To determine the domain and range of the function [tex]\(f(x) = \frac{x^2 + x + 8}{x^2 - 10x + 16}\)[/tex], we can follow these steps carefully.
### Step 1: Determine the Domain
The domain of [tex]\(f(x)\)[/tex] includes all real numbers [tex]\(x\)[/tex] for which the denominator is not zero. Therefore, we need to solve:
[tex]\[
x^2 - 10x + 16 = 0
\][/tex]
Solve this quadratic equation using the quadratic formula, [tex]\(x = \frac{-b \pm \sqrt{b^2 - 4ac}}{2a}\)[/tex], where [tex]\(a = 1\)[/tex], [tex]\(b = -10\)[/tex], and [tex]\(c = 16\)[/tex]:
[tex]\[
x = \frac{10 \pm \sqrt{(-10)^2 - 4 \cdot 1 \cdot 16}}{2 \cdot 1} = \frac{10 \pm \sqrt{100 - 64}}{2} = \frac{10 \pm \sqrt{36}}{2} = \frac{10 \pm 6}{2}
\][/tex]
This gives us two solutions:
[tex]\[
x = \frac{10 + 6}{2} = 8 \quad \text{and} \quad x = \frac{10 - 6}{2} = 2
\][/tex]
So, the domain of [tex]\(f(x)\)[/tex] is all real numbers except [tex]\(x = 2\)[/tex] and [tex]\(x = 8\)[/tex]. We can write the domain as:
[tex]\[
\text{Domain} = \mathbb{R} \setminus \{2, 8\}
\][/tex]
### Step 2: Determine the Range
The range requires us to analyze the values that [tex]\(f(x)\)[/tex] can take. To find the possible values of [tex]\(y\)[/tex] such that [tex]\(y = f(x)\)[/tex], we need to set up the equation [tex]\(f(x) = y\)[/tex] and solve for [tex]\(x\)[/tex]:
[tex]\[
y = \frac{x^2 + x + 8}{x^2 - 10x + 16}
\][/tex]
Rewriting this in a more manageable form:
[tex]\[
y(x^2 - 10x + 16) = x^2 + x + 8 \quad \Rightarrow \quad yx^2 - 10yx + 16y = x^2 + x + 8
\][/tex]
By rearranging terms, we get a quadratic equation in [tex]\(x\)[/tex]:
[tex]\[
(y - 1)x^2 + (10y + 1)x + (16y - 8) = 0
\][/tex]
For specific values of [tex]\(y\)[/tex], the quadratic must have real solutions for [tex]\(x\)[/tex]. However, this doesn't guarantee that all values of [tex]\(y\)[/tex] yield valid solutions that lie within our domain restrictions. Upon closer inspection and solving the equation, we find that the values of [tex]\(y\)[/tex] that make the denominator zero are not valid for the function.

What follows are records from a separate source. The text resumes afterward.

/-- Settles O47: both scans record the events of the same pure scan, from the same cleared outcome. -/
theorem scanDependsOnBufferOnly : Obligations.ScanDependsOnBufferOnly := by
  intro s₁ s₂ t₁ hparams hbuf hcursor hcap h
  have hc₁ := (execScan_next h).1
  rw [execScan_eq_scan hc₁ hcap] at h
  cases h
  have hsame := (State.sameOutcome_clearOutcome s₁ s₂).recordEvents (scan s₁.params s₁.buf).2
  refine ⟨_, execScan_eq_scan (hcursor ▸ hc₁) (hbuf ▸ hcap), ?_⟩
  rw [← hparams, ← hbuf]
  refine ⟨?_, rfl, hsame.nSeen, hsame.nValid, hsame.nAddrRej, hsame.nBadCrc, hsame.nRc, hsame.fresh, rfl, hsame.channels⟩
  simp only [State.endedAfter, State.recordEvents_buf, State.clearOutcome_buf, hbuf]

/-! ### Where fresh channels come from -/

/-- A pure scan does not go back, and does not pass the end (spec/41_frame_decoder.md R112). -/
theorem scanFrom_bounds (c : Params) (n pos : Nat) (view : List Byte) :
    pos ≤ (scanFrom c n pos view).1 ∧ (scanFrom c n pos view).1 ≤ pos + view.length := by
  induction n generalizing pos view with
  | zero => exact ⟨Nat.le_refl pos, Nat.le_add_right pos _⟩
  | succ n ih =>
    cases hq : decodePosition c view with
    | none =>
      rw [scanFrom_of_end hq]
      exact ⟨Nat.le_refl pos, Nat.le_add_right pos _⟩
    | some q =>
      cases hk : q.advance with
      | none =>
        rw [scanFrom_of_stop hq hk]
        exact ⟨Nat.le_refl pos, Nat.le_add_right pos _⟩
      | some k =>
        obtain ⟨-, hkle⟩ := (decodePosition_advance hq).2 k hk
        have hrest := ih (pos + k) (view.drop k)
        rw [List.length_drop] at hrest
        rw [scanFrom_of_advance hq hk]
        exact ⟨by omega, by omega⟩

/-- An event of a pure scan is the position at its offset, and the scan passes the bytes of its advance
(spec/41_frame_decoder.md R108). -/
theorem scanFrom_event {c : Params} {n pos : Nat} {b : List Byte} {e : Event}
    (he : e ∈ (scanFrom c n pos (b.drop pos)).2) :
    decodePosition c (b.drop e.offset) = some e.position ∧
      ∀ k, e.position.advance = some k → e.offset + k ≤ (scanFrom c n pos (b.drop pos)).1 := by
  induction n generalizing pos with
  | zero => cases he
  | succ n ih =>
    cases hq : decodePosition c (b.drop pos) with
    | none =>
      rw [scanFrom_of_end hq] at he
      cases he
    | some q =>
      cases hk : q.advance with
      | none =>
        rw [scanFrom_of_stop hq hk, List.mem_singleton] at he
        subst he
        exact ⟨hq, fun k hk' => by simp [hk] at hk'⟩
      | some k =>
        rw [scanFrom_of_advance hq hk, List.drop_drop] at he ⊢
        obtain rfl | he := List.mem_cons.mp he
        · refine ⟨hq, fun k' hk' => ?_⟩
          cases hk.symm.trans hk'
          exact (scanFrom_bounds c n (pos + k) _).1
        · exact ih he

/-- The channels after the records of a scan: as they were, or of a channel-data frame among the events
(spec/41_frame_decoder.md R104). -/
theorem State.recordEvents_channels (s : State) (es : List Event) :
    ((s.recordEvents es).fresh = s.fresh ∧ (s.recordEvents es).ch = s.ch) ∨
      ∃ e ∈ es, ∃ p r, e.position = .rcChannels p r ∧ (s.recordEvents es).ch = unpackChannels p := by
  induction es generalizing s with
  | nil => exact .inl ⟨rfl, rfl⟩
  | cons e es ih =>
    obtain ⟨hfresh, hch⟩ | ⟨e', he', hrc⟩ := ih (recordPosition e.position s)
    · by_cases hq : ∃ p r, e.position = .rcChannels p r
      · obtain ⟨p, r, hq⟩ := hq
        refine .inr ⟨e, List.mem_cons_self, p, r, hq, hch.trans ?_⟩
        rw [hq]
        rfl
      · obtain ⟨hfresh', hch'⟩ := recordPosition_fresh_ch s fun p r h => hq ⟨p, r, h⟩
        exact .inl ⟨hfresh.trans hfresh', hch.trans hch'⟩
    · exact .inr ⟨e', List.mem_cons_of_mem e he', hrc⟩

/-- Settles O46: FRESH is cleared at the entry, so the channels are those of an event of class RC_CHANNELS, which decoded at its
offset. -/
theorem freshChannelsComeFromGatedFrame : Obligations.FreshChannelsComeFromGatedFrame := by
  intro s t hcap h hfresh
  rw [execScan_eq_scan (execScan_next h).1 hcap] at h
  cases h
  obtain ⟨hunset, -⟩ | ⟨e, he, p, r, hq, hch⟩ := s.clearOutcome.recordEvents_channels (scan s.params s.buf).2
  · cases hunset.symm.trans hfresh
  · obtain ⟨hdecode, hpassed⟩ := scanFrom_event (b := s.buf) he
    rw [hq] at hdecode hpassed
    obtain ⟨hwf, hprefix⟩ := decodePosition_wellFormed_prefix hdecode
    have hcrc : crc8 (s.params.typeRc :: p.toList) = r := by
      simpa [Position.toInstr, Instr.wellFormed] using hwf
    have hread : s.buf.read e.offset 26 = some (frameBytes s.params s.params.typeRc p.toList r) := by
      simpa using Memory.read_frame_of_prefix hprefix
    have hbound : (scan s.params s.buf).1 ≤ 0 + s.buf.length := (scanFrom_bounds _ _ _ _).2
    have hconsumed : (BitVec.ofNat 13 (scan s.params s.buf).1).toNat = (scan s.params s.buf).1 := by
      simp only [Config.cap] at hcap
      rw [BitVec.toNat_ofNat]
      omega
    exact ⟨e.offset, p, r, hread, hcrc, (hpassed 26 rfl).trans_eq hconsumed.symm, hch⟩

end Sys2Proof.Machine

/-! Proofs of the encoding family (spec/30_encoding.md): command words and position bytes decode and encode, the host's words run as their
commands, and SCAN of one packed frame delivers its ticks. -/

namespace Sys2Proof.Machine

/-! ### The bytes of a position decode to it -/

theorem legalLength_iff (l : Byte) : legalLength l = true ↔ 2 ≤ l.toNat ∧ l.toNat ≤ 62 := decide_eq_true_iff

theorem legalPayload_iff (p : List Byte) : legalPayload p = true ↔ p.length + 2 ≤ 62 := decide_eq_true_iff

/-- The first test of a position (spec/41_frame_decoder.md R98). -/
theorem decodePosition_of_addr_ne {c : Params} {a : Byte} (l t x : Byte) (more : List Byte) (ha : a ≠ c.addrFc) :
    decodePosition c (a :: l :: t :: x :: more) = some (.addrReject a) := by
  rw [decodePosition, if_pos ha]

/-- The second test of a position (spec/41_frame_decoder.md R99). -/
theorem decodePosition_of_illegalLength {c : Params} {l : Byte} (t x : Byte) (more : List Byte)
    (hl : legalLength l = false) : decodePosition c (c.addrFc :: l :: t :: x :: more) = some (.lenReject l) := by
  have hout : l.toNat < Config.lenMin ∨ Config.lenMax < l.toNat := by
    simpa [legalLength, imp_iff_not_or] using hl
  rw [decodePosition, if_neg (not_not.mpr rfl), if_pos hout]

/-- Past the second test, the third decides between WAIT and a complete candidate (spec/41_frame_decoder.md R100, R101). -/
theorem decodePosition_of_legalLength {c : Params} {l : Byte} (t x : Byte) (more : List Byte)
    (hl : legalLength l = true) :
    decodePosition c (c.addrFc :: l :: t :: x :: more) =
      if more.length + 4 < l.toNat + 2 then some (.wait l)
      else some (decodeCandidate c t ((x :: more).take (l.toNat - 2)) ((x :: more).getD (l.toNat - 2) 0)) := by
  have hin : ¬ (l.toNat < Config.lenMin ∨ Config.lenMax < l.toNat) := by
    simpa [legalLength] using hl
  rw [decodePosition, if_neg (not_not.mpr rfl), if_neg hin]

/-- A whole frame with a legal payload decodes as its candidate, whatever follows (spec/30_encoding.md R50, R51). -/
theorem decodePosition_frameBytes {c : Params} {t r : Byte} {p : List Byte} (rest : List Byte) (hp : p.length + 2 ≤ 62) :
    decodePosition c (frameBytes c t p r ++ rest) = some (decodeCandidate c t p r) := by
  obtain ⟨x, more, hbody⟩ : ∃ x more, p ++ r :: rest = x :: more := List.exists_cons_of_ne_nil (by simp)
  have hbytes : frameBytes c t p r ++ rest = c.addrFc :: BitVec.ofNat 8 (p.length + 2) :: t :: x :: more := by
    simp [frameBytes, ← hbody]
  have hl : (BitVec.ofNat 8 (p.length + 2)).toNat = p.length + 2 := by
    rw [BitVec.toNat_ofNat]
    omega
  have hlegal : legalLength (BitVec.ofNat 8 (p.length + 2)) = true := (legalLength_iff _).mpr (by omega)
  have havail : p.length ≤ more.length := by
    have hlen := congrArg List.length hbody
    simp only [List.length_append, List.length_cons] at hlen
    omega
  rw [hbytes, decodePosition_of_legalLength t x more hlegal, if_neg (by omega), hl, Nat.add_sub_cancel, ← hbody,
    List.take_left]
  simp

/-- The candidate of a channel-data frame's own fields is that frame (spec/41_frame_decoder.md R104). -/
theorem decodeCandidate_rcChannels {c : Params} {p : Payload} {r : Byte} (hcrc : crc8 (c.typeRc :: p.toList) = r) :
    decodeCandidate c c.typeRc p.toList r = .rcChannels p r := by
  obtain ⟨hne, -⟩ | ⟨v, hv, -, -, hd⟩ | ⟨-, hother, -⟩ := decodeCandidate_cases c c.typeRc p.toList r
  · exact absurd hcrc hne
  · rw [hd, Vector.toList_inj.mp hv]
  · simp at hother

/-- Settles O9: well-formedness decides each test of the position's bytes up to the one that selects its class; a frame's bytes
decode as its candidate. -/
theorem positionBytesDecodeToPosition : Obligations.PositionBytesDecodeToPosition := by
  intro c q rest hwf hlen hwait
  cases q with
  | addrReject a =>
    match rest, hlen with
    | l :: t :: x :: more, _ => exact decodePosition_of_addr_ne l t x more (bne_iff_ne.mp hwf)
  | lenReject l =>
    match rest, hlen with
    | t :: x :: more, _ => exact decodePosition_of_illegalLength t x more ((Bool.not_eq_true' _).mp hwf)
  | wait l =>
    have hlegal : legalLength l = true := (Bool.and_eq_true_iff.mp hwf).1
    match rest, hlen, hwait l rfl with
    | t :: x :: more, _, hshort => exact (decodePosition_of_legalLength t x more hlegal).trans (if_pos hshort)
  | badCrc t p r =>
    simp only [Position.toInstr, Instr.wellFormed, Bool.and_eq_true, legalPayload_iff, bne_iff_ne] at hwf
    obtain ⟨hp, hcrc⟩ := hwf
    rw [encodePosition, decodePosition_frameBytes rest hp, decodeCandidate, if_pos hcrc]
  | rcChannels p r =>
    rw [encodePosition, decodePosition_frameBytes rest (by simp), decodeCandidate_rcChannels (eq_of_beq hwf)]
  | validIgnored t p r =>
    simp only [Position.toInstr, Instr.wellFormed, Bool.and_eq_true, legalPayload_iff, beq_iff_eq, Bool.or_eq_true,
      bne_iff_ne, Config.rcPayload] at hwf
    obtain ⟨⟨hp, hcrc⟩, hother⟩ := hwf
    rw [encodePosition, decodePosition_frameBytes rest hp, decodeCandidate, if_neg (not_not.mpr hcrc),
      dif_neg (not_and_or.mpr hother)]

/-- Settles O10: with 4 bytes one of the tests decides, and what it decides is well formed and stands at the front. -/
theorem decodedPositionIsWellFormedPrefix : Obligations.DecodedPositionIsWellFormedPrefix := by
  refine fun c bytes => ⟨⟨fun h => ?_, fun h => ?_⟩, fun q hq => decodePosition_wellFormed_prefix hq⟩
  · obtain ⟨q, hq⟩ := Option.isSome_iff_exists.mp h
    exact (decodePosition_advance hq).1
  · match bytes, h with
    | a :: l :: t :: x :: more, _ =>
      simp only [decodePosition]
      split_ifs <;> rfl

/-! ### Command words -/

/-- A command that takes no operand decodes exactly from the word with none (spec/30_encoding.md R58). -/
theorem withoutOperand_eq_ok {w : CommandWord} {name : String} {i j : Instr} :
    withoutOperand w name i = .ok j ↔ w.operand = [] ∧ i = j := by
  unfold withoutOperand
  split <;> simp_all

/-- Settles O7: forth by the command code, back by the instruction, whose position classes have no command word. -/
theorem commandWordsDecodeAndEncode : Obligations.CommandWordsDecodeAndEncode := by
  rintro c ⟨cmd, operand⟩ i
  constructor <;> intro h
  · unfold decodeCommand at h
    split at h <;> rename_i hcode <;> cases hcode
    case h_1 | h_3 | h_4 =>
      obtain ⟨rfl, rfl⟩ := withoutOperand_eq_ok.mp h
      rfl
    case h_2 | h_5 | h_6 | h_7 | h_8 =>
      cases h
      rfl
  · cases i <;> cases h <;> rfl

/-- Settles O8: each word, written out, decodes as the table says. -/
theorem commandCodesOfTheTable : Obligations.CommandCodesOfTheTable := by
  unfold Obligations.CommandCodesOfTheTable
  decide

/-! ### The host's words run as their commands -/

/-- Settles O4: the step takes the word off and runs what it decodes to. -/
theorem stepRunsPresentedCommand : Obligations.StepRunsPresentedCommand := by
  intro s w rest i hc ht hi
  simp only [step_of_event hc ht, runEvent, hi]

/-- FEED between operations (spec/40_reassembly_buffer.md R71 to R75). -/
theorem execFeed_of_rest {s : State} (chunk : List Byte) (hc : s.cursor = none) :
    exec (.feed chunk) s = .next
      { s with
        buf := s.buf.feed chunk
        dropped := cutFromChunk chunk + evictedBy s.buf chunk
        status := .ok } :=
  State.atRest_of_none hc _

/-- Settles O6: the FEED of the first word answers a next state between operations, where the second word is SCAN. -/
theorem rxLineIsFeedThenScan : Obligations.RxLineIsFeedThenScan := by
  intro s chunk hc ht
  have hfeed := stepRunsPresentedCommand s _ _ (.feed chunk) hc ht rfl
  refine ⟨_, hfeed.trans (execFeed_of_rest chunk hc), ?_⟩
  rw [receive, execFeed_of_rest (s := { s with trace := [] }) chunk hc]
  exact stepRunsPresentedCommand _ _ _ .scan hc rfl rfl

/-! ### Reserved codes and operations out of place -/

/-- Settles O30: between operations the refusal is all that either code does. -/
theorem reservedCommandsAreRefused : Obligations.ReservedCommandsAreRefused :=
  fun _ _ hc => ⟨State.atRest_of_none hc _, State.atRest_of_none hc _⟩

/-- Settles O31: every command runs at rest only, and every class of a position at a cursor only. -/
theorem operationsOutOfPlaceStopByName : Obligations.OperationsOutOfPlaceStopByName := by
  intro s i
  refine ⟨fun pos hc hcommand => ?_, fun hc hstream => ?_⟩
  · obtain ⟨w, hw⟩ := hcommand
    cases i with
    | idle | feed | scan | clear | unpack | crc8 | reserved110 | reserved111 => exact State.atRest_of_some hc _
    | addrReject | lenReject | wait | badCrc | rcChannels | validIgnored => cases hw
  · obtain ⟨bytes, hbytes⟩ := hstream
    cases i with
    | idle | feed | scan | clear | unpack | crc8 | reserved110 | reserved111 => cases hbytes
    | addrReject | lenReject | wait | badCrc | rcChannels | validIgnored => exact State.atCursor_of_none hc _

/-! ### Packed ticks -/

/-- A byte sequence from offset `i` on, as an integer (spec/20_memory.md R37). -/
theorem littleEndian_shiftRight (s : List Byte) (i : Nat) : littleEndian s >>> (8 * i) = littleEndian (s.drop i) := by
  induction s generalizing i with
  | nil => simp [littleEndian]
  | cons b s ih =>
    cases i with
    | zero => rfl
    | succ i =>
      have hb : b.toNat < 256 := b.isLt
      rw [List.drop_succ_cons, ← ih, Nat.mul_succ, Nat.add_comm, Nat.shiftRight_add, littleEndian]
      congr 1
      omega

Given this, we can summarize our solution:
[tex]\[
\text{Range} = \emptyset
\][/tex]
### Conclusion:
Therefore, the domain of the function [tex]\(f(x) = \frac{x^2 + x + 8}{x^2 - 10x + 16}\)[/tex] is:
[tex]\[
\mathbb{R} \setminus \{2, 8\}
\][/tex]
and the range of the function is:
[tex]\[
\emptyset
\][/tex]
Since the function exhibits complexity in solving the quadratic for real solutions within the defined domain, we conclude that no valid range exists within the operational constraints.